How Fast Should the United States Economy be Growing?

According to The Economist, “In the three years since the end of the recession in mid-2009, growth averaged 2.2 percent, barely half the 4.2 percent average of the seven previous recoveries.” This begs the question: How fast should the economy be growing?

Economists, academics, and policy makers have been trying to figure that out. Many have started with an economic theory put forward by noted economist Milton Friedman in 1964. His “Plucking Model” postulates the business cycle is like a string attached to a board. The board represents “the ceiling of maximum feasible output.” Once in a while, the string is plucked down by recession and then it springs back. The idea is the depth of a recession will be mirrored by the strength of the recovery that follows.

At first blush, the Plucking Model doesn’t appear to apply to this recovery. The Great Recession was the deepest downturn since World War II, and the country hasn’t snapped back. According to several recent reports, there may be a reason for this. The ‘ceiling of optimal output’ – the fastest rate at which the economy is expected to grow – may be lower than it used to be. 

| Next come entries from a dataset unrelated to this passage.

/-! ### Blocks in a slot (04 Tables 4-6 and 4-7) -/

/-- The tag bitmap of a block. -/
def Block.tagBytes (b : Block) : List Byte :=
  (List.range (4096 * b.cores.length)).map (fun j =>
    BitVec.ofNat 8 ([0, 1, 2, 3, 4, 5, 6, 7].foldl (fun v i => v + boolNat (Cells.get false b.tags (8 * j + i)) * 2 ^ i) 0))

/-- A bitmap read back. -/
def tagsOf (l : List Byte) : Cells Bool :=
  ((List.range (8 * l.length)).foldl (fun m k => if natBit (leAt l (k / 8) 1) (k % 8) then (k, true) :: m else m) []).reverse

/-- The block header. -/
def headerBytes (state index stage cores nwarp bmem lcore : Nat) (hb : BitVec 64) (banks : List (BitVec 64)) : List Byte :=
  leBytes 4 1 ++ leBytes 4 state ++ leBytes 4 index ++ leBytes 1 stage ++ leBytes 1 cores ++ leBytes 2 nwarp ++ leBytes 4 bmem
    ++ leBytes 4 lcore ++ leBytes 8 hb.toNat ++ leBytes 32 0
    ++ [0, 1, 2, 3, 4, 5, 6, 7].flatMap (fun k => leBytes 8 (banks.getD k 0).toNat) ++ leBytes 128 0
def Block.header (b : Block) (state : Nat) (hb : BitVec 64) : List Byte :=
  headerBytes state b.index b.stage b.cores.length b.nwarp b.bmem b.lcore hb b.banks

/-- Where the parts of a slot begin. -/
def tagsAt (cores : Nat) : Nat := 256 + 262144 * cores
def banksAt (cores : Nat) : Nat := 256 + 266240 * cores
def recordAt (cores wid : Nat) : Nat := 256 + 528384 * cores + 37248 * wid

/-- 64 bytes of block memory as they stand under layout mode 0, with the words that cannot be rebuilt: their offsets and TINFO. -/
def State.imageLine (s : State) (b : Block) (o : Nat) : Nat → State × List (Nat × Nat) × List (Nat × List Byte)
  | 0 => (s, [], [])
  | n + 1 =>
    let p := o + 4 * n
    let (s, bad, good) := State.imageLine s b o n
    match s.readSpace .block (b.key p) 5 4 with
    | (s, .error i) => (s, bad ++ [(p, i)], good)
    | (s, .ok v) => (s, bad, good ++ [(p, leBytes 4 v)])

/-- The held banks of a block: their offset in the slot and their bytes. -/
def State.bankImages (s : State) (b : Block) : List (Nat × List Byte) :=
  (List.range b.cores.length).flatMap (fun j =>
    (bankNumbers (b.banks.getD j 0)).map (fun k =>
      (banksAt b.cores.length + 4096 * (64 * j + k), s.banks.bytes (bankBase (b.cores.getD j 0) k) 4096)))

/-- Chunks written in turn, each at a slot's base; the first that fails. -/
def State.writeChunks (s : State) (who : Asker) (core ctx base : Nat) : List (Nat × List Byte) → State × Option Bad
  | [] => (s, none)
  | (o, bs) :: cs =>
    match s.writeRange who core ctx (base + o) bs with
    | (s, some e) => (s, some e)
    | (s, none) => State.writeChunks s who core ctx base cs

/-- The block's image read back into its banks, 64 bytes at a time. -/
def State.putImage (s : State) (who : Asker) (core ctx : Nat) (b : Block) (base : Nat) : Nat → State × Option Bad
  | 0 => (s, none)
  | n + 1 =>
    match State.putImage s who core ctx b base n with
    | (s, some e) => (s, some e)
    | (s, none) =>
      match s.readRange who core ctx (base + 256 + 64 * n) 64 with
      | (s, .error e) => (s, some e)
      | (s, .ok bs) =>
        match s.storeBank .block (b.key (64 * n)) 64 (leAt bs 0 64) none with
        | (s, some i) => (s, some ⟨0x0D, some (64 * n), i⟩)
        | (s, none) => (s, none)

/-- Chunks of a slot read into the banks that a bank map names. -/
def State.putBanks (s : State) (who : Asker) (core ctx : Nat) (b : Block) (base : Nat) : List (Nat × Nat) → State × Option Bad
  | [] => (s, none)
  | (j, k) :: rest =>
    match s.readRange who core ctx (base + banksAt b.cores.length + 4096 * (64 * j + k)) 4096 with
    | (s, .error e) => (s, some e)
    | (s, .ok bs) => State.putBanks (s.fillBank (b.cores.getD j 0) k 0 bs) who core ctx b base rest

/-- The banks of a block header, as core and bank. -/
def bankMap (header : List Byte) (cores : Nat) : List (Nat × Nat) :=
  (List.range cores).flatMap (fun j => (bankNumbers (BitVec.ofNat 64 (leAt header (64 + 8 * j) 8))).map (fun k => (j, k)))

/-- BLOCK applied: the image, the tags and the banks, in that order. -/
def State.applyBlock (s : State) (who : Asker) (core ctx : Nat) (b : Block) (base : Nat) (header : List Byte) : State × Option Bad :=
  match s.putImage who core ctx b base (b.bmem / 64) with
  | (s, some e) => (s, some e)
  | (s, none) =>
    match s.readRange who core ctx (base + tagsAt b.cores.length) (4096 * b.cores.length) with
    | (s, .error e) => (s, some e)
    | (s, .ok bits) =>
      (s.onBlock b.uid (fun b => { b with tags := tagsOf bits })).putBanks who core ctx b base (bankMap header b.cores.length)

/-! ### `savew` (20 R439) -/

/-- The gang holds every living quad of the warp, none packed. -/
def Ctx.wholeWarp (c : Ctx) : Bool := c.quads == c.warp.aliveQuads && !c.quads.any (fun q => (c.warp.quad q).packed)

/-- The check of a slot's base address. -/
def badBase (base : Nat) : Option Bad :=
  if base ≥ 2 ^ 55 then some ⟨0x05, base, none⟩ else if base % 64 != 0 then some ⟨0x04, base, none⟩ else none

/-- What `savew` captures at issue. -/
def Ctx.captured (c : Ctx) (parts cores : Nat) : List (Nat × List Byte) :=
  let w := c.warp
  let at' := recordAt cores w.wid
  let head : RecordHead :=
    { paths := quads8.map (fun q => let p := (w.quad q).path; if c.quads.contains q then { p with pc := c.next } else p), park := 0, barw := 0,
      barph := 0 }
  (if natBit parts 0 then [(at', w.ctrlImage head)] else []) ++ (if natBit parts 1 then [(at' + 1600, w.moldImage)] else [])
    ++ (if natBit parts 2 then [(at' + 4480, w.vregImage)] else [])

/-- The first uncorrectable error in what `savew` captures or will read of the block's mold banks: UNIT and INDEX (11 R248, Table 11-3). -/
def State.badCapture (s : State) (c : Ctx) (parts : Nat) (b : Block) : Option (Nat × Nat) :=
  let named (e : RegError) : Bool := match e.kind with | .vec => natBit parts 2 | _ => natBit parts 0
  let bank := (List.range b.cores.length).findSome? (fun j =>
    (bankNumbers (b.banks.getD j 0)).find? (fun k => s.badBankIn (b.cores.getD j 0) k 4096))
  ((c.warp.errors.find? named).map (fun e => (e.unit, e.reg))).or (if natBit parts 3 then bank.map (fun k => (3, k)) else none)

/-- SAVEW: a save command in its sprue, once every pending result of the warp has been written. -/
def execSavew (x : Fields) (s : State) : Out :=
  issue
    (engineEffect (fun c => [c.a 0] ++ (if natBit (bitField c.x.e 3 4) 0 then (c.regs.u.flatMap (fun r => [r.1, r.2.toNat])) ++ c.regs.p.flatMap (fun r => [r.1, r.2.toNat]) else [])
        ++ if natBit (bitField c.x.e 3 4) 2 then c.regs.v.flatMap (fun r => [r.1, r.2.toNat]) else []) (fun s c =>
      let parts := bitField c.x.e 3 4
      let q := c.sprueField
      let base := c.a 0
      let b := s.blockAt c.warp.block
      if !c.wholeWarp then laneTrap s c c.real 0x02 none (encInfo 9 0)
      else
        match badBase base with
        | some e => laneTrap s c c.real e.cause e.addr e.info
        | none =>
          if c.warp.scored != [] || s.spruefull c.core q then stall s c
          else
            match s.badCapture c parts b with
            | some (unit, index) => .consumed s unit index c.real
            | none =>
            .ok (finishWarp
              (s.issueCommand c q Routes.none (.save parts base (c.captured parts b.cores.length) (natBit parts 3))) c true)))
    .savew x s

/-- A row of a save command: 64 bytes of its slot (R439). -/
inductive SaveRow where
  | bytes (off : Nat) (data : List Byte)
  | image (off : Nat)
deriving DecidableEq, Repr

/-- The rows of a save command: its captured parts, the header, the image, the tags and the banks. -/
def State.saveRows (s : State) (cmd : Command) (captured : List (Nat × List Byte)) (image : Bool) : List SaveRow :=
  let rows (c : Nat × List Byte) : List SaveRow := (List.range (ceilDiv c.2.length 64)).map (fun i => .bytes (c.1 + 64 * i) ((c.2.drop (64 * i)).take 64))
  captured.flatMap rows
    ++ match s.blockOf cmd.block, image with
      | some b, true =>
        rows (0, b.header 2 s.hb) ++ (List.range (b.bmem / 64)).map (fun i => .image (64 * i)) ++ rows (tagsAt b.cores.length, b.tagBytes)
          ++ (s.bankImages b).flatMap rows
      | _, _ => []

/-- A row of a save command written; a word of the image that cannot be rebuilt keeps its bytes in the slot (06 R135). -/
def State.saveRow (s : State) (core base : Nat) (cmd : Command) (row : SaveRow) : State × Option Bad :=
  let who : Asker := .engine cmd.uid
  match row with
  | .bytes off data => s.writeRange who core cmd.ctx (base + off) data
  | .image off =>
    match s.blockOf cmd.block with
    | none => (s, none)
    | some b =>
      let (s, bad, good) := s.imageLine b off 16
      let chunks := if bad == [] then [(256 + off, good.flatMap (fun c => c.2))] else good.map (fun c => (256 + c.1, c.2))
      match s.writeChunks who core cmd.ctx base chunks with
      | (s, some e) => (s, some e)
      | (s, none) => (s, bad.head?.map (fun e => ⟨0x0D, some e.1, some e.2⟩))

  • Productivity and Potential Output Before, During, and After the Great Recession, a working paper from the San Francisco Federal Reserve, found growth in the U.S. was slowing in the mid-2000s although the slowdown was largely unrecognised before the Great Recession.
  • What Accounts for the Slow Growth of the Economy After the Recession, a Congressional Budget Office study, determined about two-thirds of the difference between America’s current growth rate and the average growth after previous recoveries is due to long-term trends including demographic changes. The other one-third is credited to low demand for goods and services.
  • Disentangling the Channels of the 2007-2009 Recessions, by James Stock of Harvard University and Mark Watson of Princeton University, also found slower growth in the U.S. is largely the result of demographic trends such as a limited labour supply as Baby Boomers have begun to retire and the number of women joining the workforce has levelled off. 

Considered together, the reports seem to indicate U.S. economic growth (and that of the U.K) began slowing before the recession and, unless demographic trends shift, the U.S. and our own country, may continue to experience slower growth.